Stage 1: Content Extraction

pinakea first normalizes content into clean text:

  • Markdown/text: direct parse.
  • PDFs: native extraction, with OCR fallback for scanned pages.
  • Images/screenshots: OCR via Apple Vision.
  • YouTube clips: transcript retrieval so spoken content becomes searchable.
  • Web pages: readability extraction to remove noise and keep article content.

Stage 2: Chunking

Long content is split into overlapping chunks so semantic retrieval remains accurate across boundaries.

  • Typical chunk size is tuned for retrieval efficiency.
  • Overlap preserves context between adjacent chunks.

Stage 3: Embedding

Each chunk is converted into a semantic vector.

ModeModelDetails
OnlineQwen3 Embedding 8BCloud, high-dimensional semantic retrieval
Mixedmxbai-embed-large-v1Local Apple Silicon embedding model

This is what allows meaning-based search (“delivery schedule” matching “project deadlines”).

Stage 4: Automatic Summary

Each item receives a summary for fast scanning.

ModeModelDetails
OnlineDeepSeek V4 FlashCloud, high throughput
MixedQwen 2.5 7B InstructLocal via llama.cpp

Stage 5: Intelligent Title

pinakea generates better descriptive titles from content, so your timeline remains readable at scale.

Stage 6: Automatic Tags

pinakea generates conceptual tags (not simple keyword extraction) to improve browse and retrieval flows.

Why These Model Choices

Embeddings: Retrieval Quality First

Embedding quality determines search and chat grounding quality. pinakea prioritizes:

  • semantic depth over lexical matching,
  • robust retrieval at large library sizes,
  • consistency within each mode’s vector space.

Pipeline Generation: Speed + Consistency

For summaries/titles/tags, pinakea optimizes for:

  • throughput during ingest,
  • stable output quality,
  • predictable cost behavior across long-running pipelines.

Online Mode uses DeepSeek V4 Flash for titles, summaries, tags, and chat. It combines a 1M context window with excellent output quality and a much lower listed token price than comparable 1M-context alternatives. Online embeddings use Qwen3 Embedding 8B, which keeps semantic search and chat retrieval in a consistent vector space.

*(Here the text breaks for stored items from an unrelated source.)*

-- ==== Sys2Proof/Certificates/Slice0/Obligations.lean ====
section
/-! DEFINITION. The statements about the block. Each docstring names the rule of spec/ it formalises. A statement that gives
the next state as `s` with some fields replaced says in the same equation that every other field is unchanged. -/

open Sys2Proof Sys2Proof.Machine Sys2Proof.Safety

/-! ## Encoding -/

/-- Decoding an encoded well-formed instruction gives it back, with every operand (30_encoding.md R87 to R92). -/
def Obligations.DecodeOfEncodeIsTheInstruction : Prop :=
  ∀ i : Instr, i.wellFormed = true → decode (encode i) = .ok i

/-- Every command word that decodes is the encoding of what it decodes to: no two words spell one operation
(30_encoding.md R87 to R92). -/
def Obligations.EncodeOfDecodeIsTheWord : Prop :=
  ∀ (w : Command) (i : Instr), decode w = .ok i → encode i = w

/-- Words written out in 30_encoding.md R94 decode to the operations they stand for. -/
def Obligations.WordsOfTheSyntaxTableDecode : Prop :=
  decode 0x02A000000000 = .ok (.clkEnable .rtc) ∧
  decode 0x036600000000 = .ok (.clkDisable (.apb1 .dac)) ∧
  decode 0x046000000000 = .ok (.clkGetFrequency (.apb1 .tim2)) ∧
  decode 0x110C00000000 = .ok (.regPeriphHandle 12) ∧
  decode 0x220100000000 = .ok (.trngSetClient 1) ∧
  decode 0x400000000000 = .ok .irqEnter ∧
  decode 0x420100000000 = .ok (.clientReturn .done) ∧
  decode 0x8000DEADBEEF = .ok (.hwDataReady 0xDEADBEEF) ∧
  decode 0x900000F42400 = .ok (.envSetSysfreq 16000000) ∧
  decode 0x910400000000 = .ok (.envSetApb1Presc .by4)

/-- The opcodes of the map (30_encoding.md R89), by format (R88). -/
def Sys2Proof.Safety.formatOpcodes : List (Char × List Nat) :=
  [('N', [0x20, 0x21, 0x23, 0x24, 0x25, 0x40, 0x41, 0x81, 0x82]), ('I', [0x01, 0x02, 0x03, 0x04, 0x05]),
   ('X', [0x10, 0x11]), ('C', [0x22]), ('B', [0x42, 0x83, 0x84, 0x93]), ('P', [0x91, 0x92]), ('W', [0x80, 0x90])]

/-- The checks of decoding, in their order, for every command word (30_encoding.md R92): each clause fixes the outcome of
the checks before it. -/
def Obligations.DecodeChecksInOrder : Prop :=
  ∀ (o p : Byte) (d : Word),
    ((∀ f ∈ formatOpcodes, o.toNat ∉ f.2) → decode (packCommand o p d) = .error .reservedOpcode) ∧
    ((∃ f ∈ formatOpcodes, o.toNat ∈ f.2 ∧
        ((f.1 ≠ 'W' ∧ d ≠ 0) ∨ ((f.1 = 'N' ∨ f.1 = 'W') ∧ p ≠ 0))) →
      decode (packCommand o p d) = .error .nonzeroField) ∧
    (o.toNat ∈ [0x01, 0x02, 0x03, 0x04, 0x05] → d = 0 →
      ((∀ id : ClockId, id.code ≠ p) → decode (packCommand o p d) = .error .reservedIdentity) ∧
      (p = 0x21 → decode (packCommand o p d) = .error .noHandle) ∧
      (∀ id : ClockId, id.code = p → id ≠ .ahb2 .otgfs → ∃ i, decode (packCommand o p d) = .ok i)) ∧
    (o.toNat ∈ [0x10] → d = 0 →
      if p.toNat ≤ 7 then ∃ i, decode (packCommand o p d) = .ok i
      else decode (packCommand o p d) = .error .operandRange) ∧
    (o.toNat ∈ [0x11] → d = 0 →
      if p.toNat ≤ 15 then ∃ i, decode (packCommand o p d) = .ok i
      else decode (packCommand o p d) = .error .operandRange) ∧
    (o.toNat ∈ [0x22] → d = 0 →
      if p = 0 then decode (packCommand o p d) = .error .operandRange
      else ∃ i, decode (packCommand o p d) = .ok i) ∧
    (o.toNat ∈ [0x42, 0x83, 0x84, 0x93] → d = 0 →
      if p.toNat ≤ 1 then ∃ i, decode (packCommand o p d) = .ok i
      else decode (packCommand o p d) = .error .operandRange) ∧
    (o.toNat ∈ [0x91, 0x92] → d = 0 →
      if p.toNat ∈ [1, 2, 4, 8, 16] then ∃ i, decode (packCommand o p d) = .ok i
      else decode (packCommand o p d) = .error .operandRange) ∧
    (o.toNat ∈ [0x20, 0x21, 0x23, 0x24, 0x25, 0x40, 0x41, 0x81, 0x82] → p = 0 → d = 0 →
      ∃ i, decode (packCommand o p d) = .ok i) ∧
    (o.toNat ∈ [0x80, 0x90] → p = 0 → ∃ i, decode (packCommand o p d) = .ok i)

/-- The identities with a handle are the image of the two registries: every identity but ahb2.otgfs, 24 in all; a CLK_*
word that names any other is refused with X_NO_HANDLE (42_registries.md R155). -/
def Obligations.HandledIsTheImageOfTheRegistries : Prop :=
  (∀ id : ClockId, id.hasHandle = true ↔ ((∃ k, gpioReg k = some id) ∨ (∃ k, periphReg k = some id))) ∧
  (∀ id : ClockId, id.hasHandle = true ↔ id ≠ .ahb2 .otgfs) ∧
  (handledIds.Nodup ∧ handledIds.length = 24 ∧ ∀ id : ClockId, id ∈ handledIds ↔ id.hasHandle = true) ∧
  (∀ id : ClockId, id.hasHandle = false → ∀ o : Byte, o.toNat ∈ [0x01, 0x02, 0x03, 0x04, 0x05] →
    decode (packCommand o id.code 0) = .error .noHandle)

/-- An operation asked for an operand that no word of it encodes is refused under the decoder's reason and does nothing else:
a CLK_* operation on an identity with no handle, a registry index past the last handle, a client outside 1..255. That the
meaning refuses what the decoder has refused already is the model's choice, assumption log 16 (60_exceptions.md R255, R256,
R259). -/
def Obligations.OperandsOutsideTheEncodingAreRefused : Prop :=
  (∀ (id : ClockId) (s : State), id.hasHandle = false →
    ∀ i ∈ [Instr.clkIsEnabled id, .clkEnable id, .clkDisable id, .clkGetFrequency id, .clkConfigure id],
      exec i s = .next { s with refused := some (s.refused.getD .noHandle) }) ∧
  (∀ (idx : Nat) (s : State), 7 < idx →
    exec (.regGpioHandle idx) s = .next { s with refused := some (s.refused.getD .operandRange) }) ∧
  (∀ (idx : Nat) (s : State), 15 < idx →
    exec (.regPeriphHandle idx) s = .next { s with refused := some (s.refused.getD .operandRange) }) ∧
  (∀ (c : Nat) (s : State), c = 0 ∨ 255 < c →
    exec (.trngSetClient c) s = .next { s with refused := some (s.refused.getD .operandRange) })

/-! ## The step and its interleaving -/

/-- A step runs the decoded instruction: where no fault is recorded and the word at the head of the schedule may be issued,
the step takes it off the schedule and is `exec` of what it decodes to; `withFetchWord` puts a word there (20_memory.md
R71; the schedule is the model's, assumption log 6). -/
def Obligations.StepRunsTheDecodedInstruction : Prop :=
  ∀ (s : State) (w : Command) (i : Instr) (rest : List Slot), s.faults = [] → decode w = .ok i →
    (s.queue = .atOnce w :: rest → admitsNow i s = true → step s = exec i { s with queue := rest }) ∧
    (s.queue = .inOrder w :: rest → threadBusy s = false → step s = exec i { s with queue := rest }) ∧
    (admitsNow i s = true → ∀ nbits n, tableCommand nbits n = w → step (s.withFetchWord nbits n) = exec i s)

/-- A word that spells no operation is refused, under the decoder's reason, and nothing else happens (30_encoding.md R92,
60_exceptions.md R256). -/
def Obligations.StepRefusesAWordThatDoesNotDecode : Prop :=
  ∀ (s : State) (w : Command) (r : Reason) (rest : List Slot), s.faults = [] → decode w = .error r →
    (s.queue = .atOnce w :: rest ∨ (s.queue = .inOrder w :: rest ∧ threadBusy s = false)) →
    step s = .next { s with queue := rest, refused := some (s.refused.getD r) }

/-- A hardware event takes place at any step boundary, in every phase, between TRNG_CANCEL's writes and whatever the
registers and the clocks hold (45_hw_and_env_events.md R235, 20_memory.md R71 item 3). -/
def Obligations.HardwareEventsTakePlaceAtAnyBoundary : Prop :=
  ∀ (s : State) (i : Instr) (rest : List Slot), s.faults = [] → agentOf i = .hardware →
    s.queue = .atOnce (encode i) :: rest → step s = exec i { s with queue := rest }

/-- Between TRNG_CANCEL's writes nothing but a hardware event has an effect. IRQ_ENTER is held back in normal context; inside a
TRNG_CANCEL that the client issued it is refused with X_REENTRY at once. Any other word waits, and the step is the second
write (20_memory.md R71 items 1, 4 and 5, 60_exceptions.md R262). That a word waits is the model's choice, assumption log 7;
that environment events are held back and that the refusal comes at once are deduced, log 8 and 17; the place between the
writes is the field `cancelStep2`, log 9. -/
def Obligations.NothingElseSplitsTrngCancel : Prop :=
  (∀ (s : State) (w : Command) (i : Instr) (rest : List Slot), s.faults = [] → s.cancelStep2 = true →
    decode w = .ok i → agentOf i ≠ .hardware → (agentOf i = .kernel → s.phase = .idle) →
    s.queue = .atOnce w :: rest → step s = .next (cancelSecondWrite s)) ∧
  (∀ (s : State) (w : Command) (rest : List Slot), s.faults = [] → s.cancelStep2 = true →
    s.queue = .inOrder w :: rest → step s = .next (cancelSecondWrite s)) ∧
  (∀ (s : State) (rest : List Slot), s.faults = [] → s.phase ≠ .idle →
    s.queue = .atOnce (encode .irqEnter) :: rest →
    step s = .next { s with queue := rest, refused := some (s.refused.getD .reentry) }) ∧
  (∀ s : State, admitsNow .irqEnter s = true ↔ (s.cancelStep2 = false ∨ s.phase ≠ .idle)) ∧
  (∀ (i : Instr) (s : State), agentOf i = .environment → (admitsNow i s = true ↔ s.cancelStep2 = false))

/-- In phase Running no software operation is issued: the step is the micro-step, and the word waits
(60_exceptions.md R263, 20_memory.md R71 item 6). -/
def Obligations.NoSoftwareOperationInPhaseRunning : Prop :=
  ∀ (s : State) (label : HandlerStep) (w : Command) (i : Instr) (rest : List Slot), s.faults = [] →
    s.cancelStep2 = false → s.phase = .running label → decode w = .ok i → agentOf i = .software →
    (s.queue = .atOnce w :: rest ∨ s.queue = .inOrder w :: rest) → step s = .next (handlerStep label s)

/-- No step is defined after a fault: the machine stops with the fault that is recorded (60_exceptions.md R252). -/
def Obligations.NoStepAfterAFault : Prop :=
  ∀ (s : State) (f : Fault) (rest : List Fault), s.faults = f :: rest → step s = .fault f

/-! ## Reset and invariants -/

/-- What reset leaves (70_reset_and_hazards.md R280): the backend holds the launch parameters. -/
def Obligations.ResetLeavesTheStatedValues : Prop :=
  State.reset.cr = 0 ∧ driverState State.reset = .disabled ∧ cedSet State.reset = false ∧ State.reset.sr = 0 ∧
  (State.reset.drLoaded = false ∧ drWord State.reset = Config.draw State.reset.draws) ∧
  (∀ id : ClockId, id.hasHandle = true → lineOn State.reset.backend id = Config.resetClkEnabled id) ∧
  State.reset.backend.rtcSrc = Config.resetRtcSrc ∧
  State.reset.backend.sysFreq = Config.initSysFreq ∧ State.reset.backend.apb1Presc = Config.initApb1Presc ∧
  State.reset.backend.apb2Presc = Config.initApb2Presc ∧ State.reset.backend.timpre = Config.initTimpre ∧
  State.reset.client = none ∧ State.reset.phase = .idle ∧ State.reset.out = [] ∧ State.reset.ev = [] ∧
  State.reset.faults = [] ∧ State.reset.refused = none

/-- The reset state meets the invariants, and is a clean launch (70_reset_and_hazards.md R283). -/
def Obligations.ResetMeetsTheInvariants : Prop :=
  StateInv State.reset ∧ InvocationLogged State.reset ∧ CleanLaunch State.reset

/-- Every step keeps the invariant: reserved bits stay 0, the client stays legal, DRDY implies a loaded DR, ClientActive
implies a client, the handler is not entered inside TRNG_CANCEL, and at most one fault is recorded. -/
def Obligations.EveryStepKeepsTheInvariant : Prop :=
  ∀ s t : State, StateInv s → step s = .next t → StateInv t

/-- Every step keeps: an invocation is open exactly while its ClientInvoked is the last event logged
(44_trng_interrupt.md R200, R204). -/
def Obligations.EveryStepKeepsTheInvocationLogged : Prop :=
  ∀ s t : State, InvocationLogged s → step s = .next t → InvocationLogged t

/-- No operation writes CED: every step keeps it, it is 0 at reset, and a clock error is recorded whatever it holds
(10_state.md R25). -/
def Obligations.NoStepWritesCed : Prop :=
  (∀ s t : State, step s = .next t → cedSet t = cedSet s) ∧ cedSet State.reset = false ∧
  (∀ s : State, ∃ t, exec .hwClockError s = .next t ∧ ceisSet t = true)

/-- Faults and the refusal mark are sticky: no operation and no step of the thread removes one, and both are empty at reset
(10_state.md R43). -/
def Obligations.FaultsAndRefusalAreSticky : Prop :=
  (∀ (i : Instr) (s t : State), exec i s = .next t →
    (∀ f ∈ s.faults, f ∈ t.faults) ∧ (∀ r, s.refused = some r → t.refused = some r)) ∧
  (∀ s : State, (∀ f ∈ s.faults, f ∈ (threadStep s).faults) ∧ (threadStep s).refused = s.refused) ∧
  (∀ s t : State, step s = .next t → ∀ r, s.refused = some r → t.refused = some r) ∧
  State.reset.faults = [] ∧ State.reset.refused = none

/-- The output trace and the event log only grow (10_state.md R41, R42). -/
def Obligations.TracesOnlyGrow : Prop :=
  ∀ s t : State, step s = .next t → s.out <+: t.out ∧ s.ev <+: t.ev

/-- Only TRNG_GET, TRNG_CANCEL, CLIENT_RETURN Done, TRNG_CANCEL's second write, H5 and H6 change CR
(10_state.md R22 to R24). -/
def Obligations.OnlyTheDriverAndTheHandlerChangeCr : Prop :=
  (∀ (i : Instr) (s t : State), exec i s = .next t →
    i ≠ .trngGet → i ≠ .trngCancel → i ≠ .clientReturn .done → t.cr = s.cr) ∧
  (∀ s : State, s.cancelStep2 = false → s.phase ≠ .running .h5 → s.phase ≠ .running .h6 →
    (threadStep s).cr = s.cr)

/-- SR changes only by its own events, by SEQ_NEXT's DR read (DRDY), by H4 (DRDY) and by the SR writes of H3 and H10 (SEIS
and CEIS), which set no bit (10_state.md R27 to R30). -/
def Obligations.EachSrBitHasItsWriters : Prop :=
  (∀ (i : Instr) (s t : State), exec i s = .next t →
    (i ≠ .hwSeedError → seisSet t = seisSet s) ∧ (i ≠ .hwClockError → ceisSet t = ceisSet s) ∧
    ((∀ b, i ≠ .hwSeedCurrent b) → t.sr.getLsbD secsBit = s.sr.getLsbD secsBit) ∧
    ((∀ b, i ≠ .hwClockCurrent b) → t.sr.getLsbD cecsBit = s.sr.getLsbD cecsBit) ∧
    ((∀ w, i ≠ .hwDataReady w) → i ≠ .seqNext → drdySet t = drdySet s)) ∧
  (∀ s : State,
    (threadStep s).sr.getLsbD secsBit = s.sr.getLsbD secsBit ∧
    (threadStep s).sr.getLsbD cecsBit = s.sr.getLsbD cecsBit ∧
    (∀ k, (threadStep s).sr.getLsbD k = true → s.sr.getLsbD k = true) ∧
    (s.cancelStep2 = true ∨ (s.phase ≠ .running .h3 ∧ s.phase ≠ .running .h10) →
      seisSet (threadStep s) = seisSet s ∧ ceisSet (threadStep s) = ceisSet s) ∧
    (s.cancelStep2 = true ∨ s.phase ≠ .running .h4 → drdySet (threadStep s) = drdySet s))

Chat: Conversations with Your Knowledge

Search gets you to relevant items. Chat synthesizes across them.

Retrieval Flow

  1. Your question is embedded into the same semantic space as your indexed chunks.
  2. Retrieval selects the most relevant chunks by semantic proximity.
  3. Multi-turn context keeps seed + incremental evidence aligned.
  4. Citations tie generated claims back to source items.

Citation Guarantees

Answers include clickable references so you can jump directly to supporting source content.

Summaries and Chat

Automatic Summaries

  • Precomputed during pipeline processing.
  • Optimized for quick scanning in timeline workflows.
  • Free on every plan.

On-Demand Summaries

On-demand summaries are day and daypart summaries. They are available on Free, Pro Monthly, and Pro Lifetime, and they do not spend the Free monthly processing allowance.

Chat Prompts

Chat is the synthesis surface for follow-up questions over an item, selection, search result, day, daypart, or current timeline context. Chat prompts do not spend the Free monthly processing allowance.

Privacy and Data Flow

pinakea is local-first by design.

  • Source content stays on your Mac.
  • In Mixed mode, core pipeline stages can run locally.
  • Cloud-dependent operations send the content needed for that request over encrypted connections to model providers via OpenRouter. Online Mode also sends source content through the cloud pipeline for embeddings, summaries, titles, tags, and tag consolidation.

Cost Control

Cloud usage is BYOK through OpenRouter:

  • you control spend limits,
  • you see spend in OpenRouter + in-app status reporting,
  • no pinakea markup on model usage.

Detailed cost examples: LLM Cost (OpenRouter).